> [WHAT THE TASK REQUIRES]: Below are some records; quote exactly the lines from the one that contains "[ht]; simp [State.advance]))" through the one that contains "goes (x := .sctl)", inclusive, and no others.
==== INFORMATION
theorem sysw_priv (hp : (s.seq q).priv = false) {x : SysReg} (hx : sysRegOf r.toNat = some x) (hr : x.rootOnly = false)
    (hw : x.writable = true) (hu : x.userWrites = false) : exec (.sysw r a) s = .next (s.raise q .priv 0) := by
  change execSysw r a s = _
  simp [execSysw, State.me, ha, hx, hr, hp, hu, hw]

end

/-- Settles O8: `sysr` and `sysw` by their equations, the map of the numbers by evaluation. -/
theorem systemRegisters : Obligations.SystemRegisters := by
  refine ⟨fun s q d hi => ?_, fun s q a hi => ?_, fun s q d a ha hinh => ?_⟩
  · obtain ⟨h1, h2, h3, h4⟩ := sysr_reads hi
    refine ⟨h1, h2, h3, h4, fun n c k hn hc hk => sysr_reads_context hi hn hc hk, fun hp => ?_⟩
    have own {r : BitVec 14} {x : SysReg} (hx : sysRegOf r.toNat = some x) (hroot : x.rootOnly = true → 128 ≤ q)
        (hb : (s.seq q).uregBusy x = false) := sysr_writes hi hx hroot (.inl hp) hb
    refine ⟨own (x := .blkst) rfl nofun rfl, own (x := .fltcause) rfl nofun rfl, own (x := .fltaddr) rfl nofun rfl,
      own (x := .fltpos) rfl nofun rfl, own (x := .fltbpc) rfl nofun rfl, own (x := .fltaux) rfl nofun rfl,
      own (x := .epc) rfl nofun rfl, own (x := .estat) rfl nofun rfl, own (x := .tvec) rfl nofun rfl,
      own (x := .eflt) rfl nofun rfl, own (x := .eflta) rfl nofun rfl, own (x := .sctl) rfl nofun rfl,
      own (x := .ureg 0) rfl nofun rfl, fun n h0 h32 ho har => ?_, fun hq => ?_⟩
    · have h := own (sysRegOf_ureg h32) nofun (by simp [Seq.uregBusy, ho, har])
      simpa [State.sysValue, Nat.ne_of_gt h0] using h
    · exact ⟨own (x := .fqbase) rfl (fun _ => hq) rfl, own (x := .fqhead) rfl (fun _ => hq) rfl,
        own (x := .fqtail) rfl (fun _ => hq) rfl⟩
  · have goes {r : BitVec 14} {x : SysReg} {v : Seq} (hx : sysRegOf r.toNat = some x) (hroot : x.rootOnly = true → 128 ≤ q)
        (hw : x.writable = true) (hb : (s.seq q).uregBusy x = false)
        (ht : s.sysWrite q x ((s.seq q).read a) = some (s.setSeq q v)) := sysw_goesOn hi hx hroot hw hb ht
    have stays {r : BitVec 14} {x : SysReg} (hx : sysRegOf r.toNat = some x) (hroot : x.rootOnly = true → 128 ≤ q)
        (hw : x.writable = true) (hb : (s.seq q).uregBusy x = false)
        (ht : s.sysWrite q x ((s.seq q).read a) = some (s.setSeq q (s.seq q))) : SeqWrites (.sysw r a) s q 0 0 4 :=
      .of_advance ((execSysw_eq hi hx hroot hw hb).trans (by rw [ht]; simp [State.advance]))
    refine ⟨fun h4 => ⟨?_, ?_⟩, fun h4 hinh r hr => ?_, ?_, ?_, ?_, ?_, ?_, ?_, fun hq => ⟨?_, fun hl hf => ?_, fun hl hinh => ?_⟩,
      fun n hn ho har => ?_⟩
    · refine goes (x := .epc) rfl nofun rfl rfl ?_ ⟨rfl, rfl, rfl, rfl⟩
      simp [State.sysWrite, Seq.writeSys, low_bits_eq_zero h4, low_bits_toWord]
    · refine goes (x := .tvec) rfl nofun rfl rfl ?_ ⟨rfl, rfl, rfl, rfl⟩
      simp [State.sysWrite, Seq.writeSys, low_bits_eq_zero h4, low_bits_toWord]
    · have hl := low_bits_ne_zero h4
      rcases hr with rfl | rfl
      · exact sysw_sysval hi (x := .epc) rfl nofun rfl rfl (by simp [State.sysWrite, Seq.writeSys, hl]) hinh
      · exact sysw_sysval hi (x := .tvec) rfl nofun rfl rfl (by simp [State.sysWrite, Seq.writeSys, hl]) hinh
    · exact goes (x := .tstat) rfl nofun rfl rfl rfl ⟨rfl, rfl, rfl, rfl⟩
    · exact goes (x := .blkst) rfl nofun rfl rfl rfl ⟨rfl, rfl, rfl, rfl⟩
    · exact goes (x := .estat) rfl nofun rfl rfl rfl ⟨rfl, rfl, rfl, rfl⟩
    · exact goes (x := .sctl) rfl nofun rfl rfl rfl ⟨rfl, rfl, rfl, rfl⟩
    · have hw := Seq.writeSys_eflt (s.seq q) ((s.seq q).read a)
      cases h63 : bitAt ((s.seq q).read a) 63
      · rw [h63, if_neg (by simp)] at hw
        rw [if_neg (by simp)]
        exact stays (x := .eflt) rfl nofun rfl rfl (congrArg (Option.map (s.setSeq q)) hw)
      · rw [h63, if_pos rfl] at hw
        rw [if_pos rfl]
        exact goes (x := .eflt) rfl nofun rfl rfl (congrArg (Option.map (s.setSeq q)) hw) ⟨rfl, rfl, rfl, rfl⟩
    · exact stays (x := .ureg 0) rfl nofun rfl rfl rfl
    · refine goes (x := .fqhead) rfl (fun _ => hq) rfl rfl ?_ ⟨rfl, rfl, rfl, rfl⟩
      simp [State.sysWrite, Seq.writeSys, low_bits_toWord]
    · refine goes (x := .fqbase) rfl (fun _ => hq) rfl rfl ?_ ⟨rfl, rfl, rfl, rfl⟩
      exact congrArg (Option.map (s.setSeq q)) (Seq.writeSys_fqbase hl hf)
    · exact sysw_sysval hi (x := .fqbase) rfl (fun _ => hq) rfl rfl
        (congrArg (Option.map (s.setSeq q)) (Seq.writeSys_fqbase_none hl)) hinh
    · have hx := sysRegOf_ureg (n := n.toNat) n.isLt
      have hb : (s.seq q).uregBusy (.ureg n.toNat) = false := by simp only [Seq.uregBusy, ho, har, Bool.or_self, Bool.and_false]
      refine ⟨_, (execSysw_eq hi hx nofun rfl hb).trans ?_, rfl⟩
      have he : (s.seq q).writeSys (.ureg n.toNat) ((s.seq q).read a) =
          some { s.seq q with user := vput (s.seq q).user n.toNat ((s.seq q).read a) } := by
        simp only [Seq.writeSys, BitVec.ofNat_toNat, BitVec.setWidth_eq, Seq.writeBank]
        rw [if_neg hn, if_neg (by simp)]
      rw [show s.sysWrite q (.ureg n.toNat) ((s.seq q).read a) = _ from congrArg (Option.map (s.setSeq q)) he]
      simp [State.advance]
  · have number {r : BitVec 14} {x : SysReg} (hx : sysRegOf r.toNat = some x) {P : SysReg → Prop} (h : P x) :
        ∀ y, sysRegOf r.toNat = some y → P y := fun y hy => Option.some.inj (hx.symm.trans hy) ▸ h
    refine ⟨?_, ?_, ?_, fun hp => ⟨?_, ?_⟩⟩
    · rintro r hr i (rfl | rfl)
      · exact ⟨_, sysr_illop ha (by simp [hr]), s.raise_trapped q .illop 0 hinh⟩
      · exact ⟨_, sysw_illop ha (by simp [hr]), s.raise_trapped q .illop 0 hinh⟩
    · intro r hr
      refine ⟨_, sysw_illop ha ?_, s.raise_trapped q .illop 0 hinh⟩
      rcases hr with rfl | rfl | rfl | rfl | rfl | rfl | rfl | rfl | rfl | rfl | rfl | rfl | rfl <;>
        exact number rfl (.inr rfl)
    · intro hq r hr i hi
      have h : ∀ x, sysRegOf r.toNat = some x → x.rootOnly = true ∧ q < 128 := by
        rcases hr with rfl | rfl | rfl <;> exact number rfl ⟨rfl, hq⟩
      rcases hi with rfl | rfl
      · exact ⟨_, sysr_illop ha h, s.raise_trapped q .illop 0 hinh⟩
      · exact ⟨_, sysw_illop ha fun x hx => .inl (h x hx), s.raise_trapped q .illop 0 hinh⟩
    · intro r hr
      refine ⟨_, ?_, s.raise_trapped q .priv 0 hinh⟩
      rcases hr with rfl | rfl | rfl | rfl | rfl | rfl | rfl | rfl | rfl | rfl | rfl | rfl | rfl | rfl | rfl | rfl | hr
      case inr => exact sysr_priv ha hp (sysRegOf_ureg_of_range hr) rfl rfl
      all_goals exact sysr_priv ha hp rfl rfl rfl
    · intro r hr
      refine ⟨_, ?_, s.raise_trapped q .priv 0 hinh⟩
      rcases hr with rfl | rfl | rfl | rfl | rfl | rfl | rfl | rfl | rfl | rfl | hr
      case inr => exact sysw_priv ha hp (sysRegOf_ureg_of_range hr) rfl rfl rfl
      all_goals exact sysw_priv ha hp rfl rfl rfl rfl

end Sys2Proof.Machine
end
========
> [EXPECTED OUTPUT]:
      .of_advance ((execSysw_eq hi hx hroot hw hb).trans (by rw [ht]; simp [State.advance]))
    refine ⟨fun h4 => ⟨?_, ?_⟩, fun h4 hinh r hr => ?_, ?_, ?_, ?_, ?_, ?_, ?_, fun hq => ⟨?_, fun hl hf => ?_, fun hl hinh => ?_⟩,
      fun n hn ho har => ?_⟩
    · refine goes (x := .epc) rfl nofun rfl rfl ?_ ⟨rfl, rfl, rfl, rfl⟩
      simp [State.sysWrite, Seq.writeSys, low_bits_eq_zero h4, low_bits_toWord]
    · refine goes (x := .tvec) rfl nofun rfl rfl ?_ ⟨rfl, rfl, rfl, rfl⟩
      simp [State.sysWrite, Seq.writeSys, low_bits_eq_zero h4, low_bits_toWord]
    · have hl := low_bits_ne_zero h4
      rcases hr with rfl | rfl
      · exact sysw_sysval hi (x := .epc) rfl nofun rfl rfl (by simp [State.sysWrite, Seq.writeSys, hl]) hinh
      · exact sysw_sysval hi (x := .tvec) rfl nofun rfl rfl (by simp [State.sysWrite, Seq.writeSys, hl]) hinh
    · exact goes (x := .tstat) rfl nofun rfl rfl rfl ⟨rfl, rfl, rfl, rfl⟩
    · exact goes (x := .blkst) rfl nofun rfl rfl rfl ⟨rfl, rfl, rfl, rfl⟩
    · exact goes (x := .estat) rfl nofun rfl rfl rfl ⟨rfl, rfl, rfl, rfl⟩
    · exact goes (x := .sctl) rfl nofun rfl rfl rfl ⟨rfl, rfl, rfl, rfl⟩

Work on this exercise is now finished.